We have made concerted efforts to prepare high-performance all-PSCs and all-PPDs, by specifically
modifying the acceptor molecular structure, and rationally choosing suitable donor and acceptor
combinations. This aspect of our work had two main facets:
 * Material synthesis: the design, synthesis and characterization of novel acceptor polymers.
 * Device engineering: the fabrication, optimization and characterization of all-PSCs and all-PPDs.
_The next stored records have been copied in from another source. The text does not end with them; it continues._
-- ==== Sys2Proof/Certificates/Slice0/Obligations.lean ====
section
/-! DEFINITION. The statements about the machine. -/

open Sys2Proof Sys2Proof.Machine

/-- A step runs the front command on the state with the queue's rest; with nothing waiting it answers the idle machine
(assumption 7: the run clock counts one of its steps, outside OFF, R485, and the occupied contexts are counted, R498). -/
def Obligations.StepRunsFrontCommand : Prop :=
  (∀ (s : State) (c : Instr) (rest : List Instr), s.pending = c :: rest → step s = exec c { s with pending := rest }) ∧
  (∀ s : State, s.pending = [] → s.power.phase ≠ .off →
    let d := if s.power.refclk = true ∧ s.power.timeLocked = true then 1 else 250
    let cycles := if trafficUp s = true then (s.power.clock + d) * 5 / 4 - s.power.clock * 5 / 4 else 0
    let u := s.meridian.ctxs.foldl (fun s c => devCount s 2 6 (c.1 / 4096) c.2.desc.tenant cycles) s
    step s = .next { u with power := { s.power with clock := s.power.clock + d } }) ∧
  (∀ s : State, s.pending = [] → s.power.phase = .off → step s = .next s)

/-- Register-register and register-immediate instructions of distance 1 (R136, R139, R142): they complete, the result goes to `a`, no flag changes.
The amount of a shift is the whole of `c`; a rotation takes it mod 64. -/
def Obligations.RegisterArithmeticCompletes : Prop :=
  (∀ (s : State) (t : Nat) (a b c : BitVec 5), Ready s t true [b, c] →
     let B := (s.thread t).reg b
     let C := (s.thread t).reg c
     let result (v : Word) : Out := gives s t [b, c] a v 1 0
     exec (.add t a b c) s = result (B + C) ∧
     exec (.sub t a b c) s = result (B - C) ∧
     exec (.and t a b c) s = result (B &&& C) ∧
     exec (.or t a b c) s = result (B ||| C) ∧
     exec (.xor t a b c) s = result (B ^^^ C) ∧
     exec (.andn t a b c) s = result (B &&& ~~~C) ∧
     exec (.slt t a b c) s = result (if B.toInt < C.toInt then 1 else 0) ∧
     exec (.sltu t a b c) s = result (if B.toNat < C.toNat then 1 else 0) ∧
     exec (.seq t a b c) s = result (if B = C then 1 else 0) ∧
     exec (.min t a b c) s = result (if B.toInt < C.toInt then B else C) ∧
     exec (.max t a b c) s = result (if B.toInt < C.toInt then C else B) ∧
     exec (.minu t a b c) s = result (if B.toNat < C.toNat then B else C) ∧
     exec (.maxu t a b c) s = result (if B.toNat < C.toNat then C else B) ∧
     exec (.shl t a b c) s = result (BitVec.ofNat 64 (if C.toNat < 64 then B.toNat * 2 ^ C.toNat else 0)) ∧
     exec (.shr t a b c) s = result (BitVec.ofNat 64 (if C.toNat < 64 then B.toNat / 2 ^ C.toNat else 0)) ∧
     exec (.sar t a b c) s = result (B.sshiftRight (if C.toNat < 64 then C.toNat else 63)) ∧
     exec (.rol t a b c) s = result (B.rotateLeft (C.toNat % 64)) ∧
     exec (.ror t a b c) s = result (B.rotateRight (C.toNat % 64))) ∧
  (∀ (s : State) (t : Nat) (a b : BitVec 5) (imm : BitVec 16), Ready s t true [b] →
     let B := (s.thread t).reg b
     let result (v : Word) : Out := gives s t [b] a v 1 0
     exec (.addi t a b imm) s = result (B + imm.signExtend 64) ∧
     exec (.andi t a b imm) s = result (B &&& imm.zeroExtend 64) ∧
     exec (.ori t a b imm) s = result (B ||| imm.zeroExtend 64) ∧
     exec (.xori t a b imm) s = result (B ^^^ imm.zeroExtend 64) ∧
     exec (.slti t a b imm) s = result (if B.toInt < imm.toInt then 1 else 0) ∧
     exec (.sltui t a b imm) s = result (if B.toNat < (imm.signExtend 64).toNat then 1 else 0))

/-- Counts, byte swaps, fields, quarters and immediate shifts (R139, R142). -/
def Obligations.BitFieldInstructionsComplete : Prop :=
  (∀ (s : State) (t : Nat) (a b : BitVec 5), Ready s t true [b] →
    let B := (s.thread t).reg b
    let result (v : Word) : Out := gives s t [b] a v 1 0
    exec (.clz t a b) s = result (BitVec.ofNat 64 (leadingZeros B)) ∧
    exec (.ctz t a b) s = result (BitVec.ofNat 64 (trailingZeros B)) ∧
    exec (.popc t a b) s = result (BitVec.ofNat 64 (onesOf B)) ∧
    exec (.bswp16 t a b) s = result (BitVec.ofNat 64 (leNat (leBytes 2 B.toNat).reverse)) ∧
    exec (.bswp32 t a b) s = result (BitVec.ofNat 64 (leNat (leBytes 4 B.toNat).reverse)) ∧
    exec (.bswp64 t a b) s = result (BitVec.ofNat 64 (leNat (leBytes 8 B.toNat).reverse)) ∧
    (∀ pos len : BitVec 6,
      exec (.exti t a b pos len) s = result (BitVec.ofNat 64 (B.toNat / 2 ^ pos.toNat % 2 ^ (len.toNat + 1))) ∧
      exec (.extsi t a b pos len) s =
        result (BitVec.ofInt 64 (signedOf (len.toNat + 1) (B.sshiftRight pos.toNat).toNat))) ∧
    (∀ imm : BitVec 16,
      exec (.setq0 t a b imm) s = result (setFld B 0 16 imm.toNat) ∧
      exec (.setq1 t a b imm) s = result (setFld B 16 16 imm.toNat) ∧
      exec (.setq2 t a b imm) s = result (setFld B 32 16 imm.toNat) ∧
      exec (.setq3 t a b imm) s = result (setFld B 48 16 imm.toNat)) ∧
    (∀ amount : BitVec 6,
      exec (.shli t a b amount) s = result (BitVec.ofNat 64 (B.toNat * 2 ^ amount.toNat)) ∧
      exec (.shri t a b amount) s = result (BitVec.ofNat 64 (B.toNat / 2 ^ amount.toNat)) ∧
      exec (.sari t a b amount) s = result (B.sshiftRight amount.toNat) ∧
      exec (.roli t a b amount) s = result (B.rotateLeft amount.toNat))) ∧
  (∀ (s : State) (t : Nat) (a b : BitVec 5) (pos len : BitVec 6), Ready s t true [a, b] →
    exec (.insi t a b pos len) s =
      gives s t [a, b] a (insertField ((s.thread t).reg a) ((s.thread t).reg b) pos len) 1 0)

/-- `NEG`, products, quotients and conditional moves (R139, R142): values, sticky bits (1 OV, 2 DZ; 4 and 8 mark an
instruction that may set OV, DZ: their youngest producer, R176) and distances. -/
def Obligations.MultiplyDivideComplete : Prop :=
  (∀ (s : State) (t : Nat) (a b : BitVec 5), Ready s t true [b] →
    let B := (s.thread t).reg b
    exec (.neg t a b) s = gives s t [b] a (-B) 1 (if B.toInt = -2 ^ 63 then 5 else 4)) ∧
  (∀ (s : State) (t : Nat) (a b c : BitVec 5), Ready s t true [b, c] →
    let B := (s.thread t).reg b
    let C := (s.thread t).reg c
    let d := if t / 8 % 32 < 30 then 18 else 12
    let result (v : Word) (distance flags : Nat) : Out := gives s t [b, c] a v distance flags
    exec (.mul t a b c) s = result (B * C) 3 0 ∧
    exec (.mulh t a b c) s = result (BitVec.ofInt 64 (B.toInt * C.toInt / 2 ^ 64)) 3 0 ∧
    exec (.mulhu t a b c) s = result (BitVec.ofNat 64 (B.toNat * C.toNat / 2 ^ 64)) 3 0 ∧
    exec (.div t a b c) s =
      (if C = 0 then result 0 d 14
       else if B.toInt = -2 ^ 63 ∧ C.toInt = -1 then result B d 13
       else result (BitVec.ofInt 64 (B.toInt.tdiv C.toInt)) d 12) ∧
    exec (.rem t a b c) s = result (if C = 0 then B else BitVec.ofInt 64 (B.toInt.tmod C.toInt)) d (if C = 0 then 10 else 8) ∧
    exec (.divu t a b c) s = result (BitVec.ofNat 64 (B.toNat / C.toNat)) d (if C = 0 then 10 else 8) ∧
    exec (.remu t a b c) s = result (BitVec.ofNat 64 (B.toNat % C.toNat)) d (if C = 0 then 10 else 8)) ∧
  (∀ (s : State) (t : Nat) (a b c : BitVec 5), Ready s t true [a, b, c] →
    let B := (s.thread t).reg b
    let C := (s.thread t).reg c
    let r := issued s t [a, b, c]
    exec (.cmovz t a b c) s = (if C = 0 then gives s t [a, b, c] a B 1 0 else completes t 1 r) ∧
    exec (.cmovn t a b c) s = (if C = 0 then completes t 1 r else gives s t [a, b, c] a B 1 0))

/-- Trapping arithmetic and bounds checks (R142, R146, R151). -/
def Obligations.TrappingArithmeticCompletesOrFaults : Prop :=
  (∀ (s : State) (t : Nat) (a b c : BitVec 5), Ready s t true [b, c] →
    let B := (s.thread t).reg b
    let C := (s.thread t).reg c
    let fits (v : Int) : Prop := -2 ^ 63 ≤ v ∧ v < 2 ^ 63
    let d := if t / 8 % 32 < 30 then 18 else 12
    let result (v : Int) (distance : Nat) : Out := gives s t [b, c] a (BitVec.ofInt 64 v) distance 0
    let fault (code : Nat) : Out := faults t code B (issued s t [b, c])
    (fits (B.toInt + C.toInt) → exec (.addt t a b c) s = result (B.toInt + C.toInt) 1) ∧
    (¬fits (B.toInt + C.toInt) → exec (.addt t a b c) s = fault 9) ∧
    (fits (B.toInt - C.toInt) → exec (.subt t a b c) s = result (B.toInt - C.toInt) 1) ∧
    (¬fits (B.toInt - C.toInt) → exec (.subt t a b c) s = fault 9) ∧
    (fits (B.toInt * C.toInt) → exec (.mult t a b c) s = result (B.toInt * C.toInt) 3) ∧
    (¬fits (B.toInt * C.toInt) → exec (.mult t a b c) s = fault 9) ∧
    (C ≠ 0 → ¬(B.toInt = -2 ^ 63 ∧ C.toInt = -1) → exec (.divt t a b c) s = result (B.toInt.tdiv C.toInt) d) ∧
    (C = 0 → exec (.divt t a b c) s = fault 10) ∧
    (B.toInt = -2 ^ 63 → C.toInt = -1 → exec (.divt t a b c) s = fault 9) ∧
    (C ≠ 0 → exec (.remt t a b c) s = result (B.toInt.tmod C.toInt) d) ∧
    (C = 0 → exec (.remt t a b c) s = fault 10)) ∧
  (∀ (s : State) (t : Nat) (a b : BitVec 5) (imm : BitVec 16), Ready s t true [b] →
    let B := (s.thread t).reg b
    let fits (v : Int) : Prop := -2 ^ 63 ≤ v ∧ v < 2 ^ 63
    let fault : Out := faults t 9 B (issued s t [b])
    (B.toInt ≠ -2 ^ 63 → exec (.negt t a b) s = gives s t [b] a (BitVec.ofInt 64 (-B.toInt)) 1 0) ∧
    (B.toInt = -2 ^ 63 → exec (.negt t a b) s = fault) ∧
    (fits (B.toInt + imm.toInt) →
      exec (.addti t a b imm) s = gives s t [b] a (BitVec.ofInt 64 (B.toInt + imm.toInt)) 1 0) ∧
    (¬fits (B.toInt + imm.toInt) → exec (.addti t a b imm) s = fault)) ∧
  (∀ (s : State) (t : Nat) (a b c : BitVec 5) (imm : BitVec 16),
    let A := ((s.thread t).reg a)
    let B := ((s.thread t).reg b)
    let C := ((s.thread t).reg c)
    (Ready s t true [a, b] → exec (.chk t a b) s =
      (if A.toNat < B.toNat then completes t 1 (issued s t [a, b]) else faults t 11 A (issued s t [a, b]))) ∧
    (Ready s t true [a] → exec (.chki t a imm) s =
      (if A.toNat < imm.toNat then completes t 1 (issued s t [a]) else faults t 11 A (issued s t [a]))) ∧
    (Ready s t true [a, b, c] → exec (.chkr t a b c) s =
      (if B.toNat ≤ A.toNat ∧ A.toNat < C.toNat then completes t 1 (issued s t [a, b, c])
       else faults t 11 A (issued s t [a, b, c]))) ∧
    (Ready s t true [a] → ∀ (k : Nat) (x : Ctx), (s.thread t).task = .packet k → s.ctx? k = some x →
      exec (.pwck t a imm) s = (if A.toNat + imm.toNat ≤ x.pktLen then completes t 1 (issued s t [a])
        else faults t 12 A (issued s t [a]))) ∧
    (Ready s t true [a] → (s.thread t).ctxId = none →
      exec (.pwck t a imm) s = faults t 21 (BitVec.ofNat 64 (wordI 0x13 a 0 imm.toNat)) (issued s t [a])))

/-- Branches and service calls (R125, R139, R140). -/
def Obligations.BranchesComplete : Prop :=
  (∀ (s : State) (t : Nat) (a : BitVec 5) (off : BitVec 21), Ready s t false [a] →
    let A := (s.thread t).reg a
    let target := (((s.thread t).pc : Int) + 4 * off.toInt) % 2 ^ 64
    let goes (taken : Bool) : Out := branches t target.toNat taken (issued s t [a])
    exec (.beqz t a off) s = goes (decide (A = 0)) ∧
    exec (.bnez t a off) s = goes (decide (A ≠ 0)) ∧
    exec (.bltz t a off) s = goes (decide (A.toInt < 0)) ∧
    exec (.bgez t a off) s = goes (decide (0 ≤ A.toInt)) ∧
    exec (.blez t a off) s = goes (decide (A.toInt ≤ 0)) ∧
    exec (.bgtz t a off) s = goes (decide (0 < A.toInt))) ∧
  (∀ (s : State) (t : Nat) (a : BitVec 5) (off : BitVec 21), Ready s t false [] →
    let x := s.thread t
    exec (.bal t a off) s = branches t ((((x.pc : Int) + 4 * off.toInt) % 2 ^ 64).toNat) true
      (writeReg (issued s t []) t a (BitVec.ofNat 64 (x.pc + 8)) 1 0)) ∧
  (∀ (s : State) (t : Nat) (a b : BitVec 5), Ready s t false [b] →
    let x := s.thread t
    exec (.jalr t a b) s = branches t (x.reg b).toNat true
      (writeReg (issued s t [b]) t a (BitVec.ofNat 64 (x.pc + 8)) 1 0)) ∧
  (∀ (s : State) (t : Nat) (n : BitVec 12), Ready s t false [] →
    let x := s.thread t
    let r := issued s t []
    (x.level = 2 → n.toNat ≤ 255 → exec (.svc t n) s = jumps t ((x.csr 0x10).toNat + 16 * n.toNat) 3
      (r.setThread t { x with
        level := 1, csrs := AMap.put (AMap.put x.csrs 0x11 (BitVec.ofNat 64 (x.pc + 4) &&& csrMask 0x11)) 0x12 2 })) ∧
    (x.level ≠ 2 ∨ 255 < n.toNat → exec (.svc t n) s = faults t 2 (BitVec.ofNat 64 (wordX 1 0 0 n.toNat 6)) r) ∧
    (x.level = 1 → exec (.sret t) s =
      jumps t (x.csr 0x11).toNat 3 (r.setThread t { x with level := ((x.csr 0x12).toNat) % 4 })) ∧
    (x.level ≠ 1 → exec (.sret t) s = faults t 2 (BitVec.ofNat 64 (wordX 1 0 0 0 7)) r))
Our efforts in the design of novel acceptor polymers focused on crystallinity and energy level
engineering via structural modifications like backbone and sidechain modulation. Also, a
comprehensive comparison of the characteristic functional properties of acceptor polymers was
undertaken. Binary devices using donor and acceptor polymers with complementary absorption or
suitable energy level offset, and ternary devices were studied to further improve the performance of all-
PSCs. High efficiencies of 8.0% and 9.0% are achieved for binary all-PSCs and ternary all-PSCs,
respectively. Additionally, high-performance all-PPDs exhibiting low dark current density (Jd) and high
responsivity (R) under -5 V bias were demonstrated. Based on the results presented herein, we are now
moving closer to understanding the correlation between the polymer structure, blend morphology, and
device performance. This thesis also provides a guideline for developing all-PSCs and all-PPDs with
improved performance.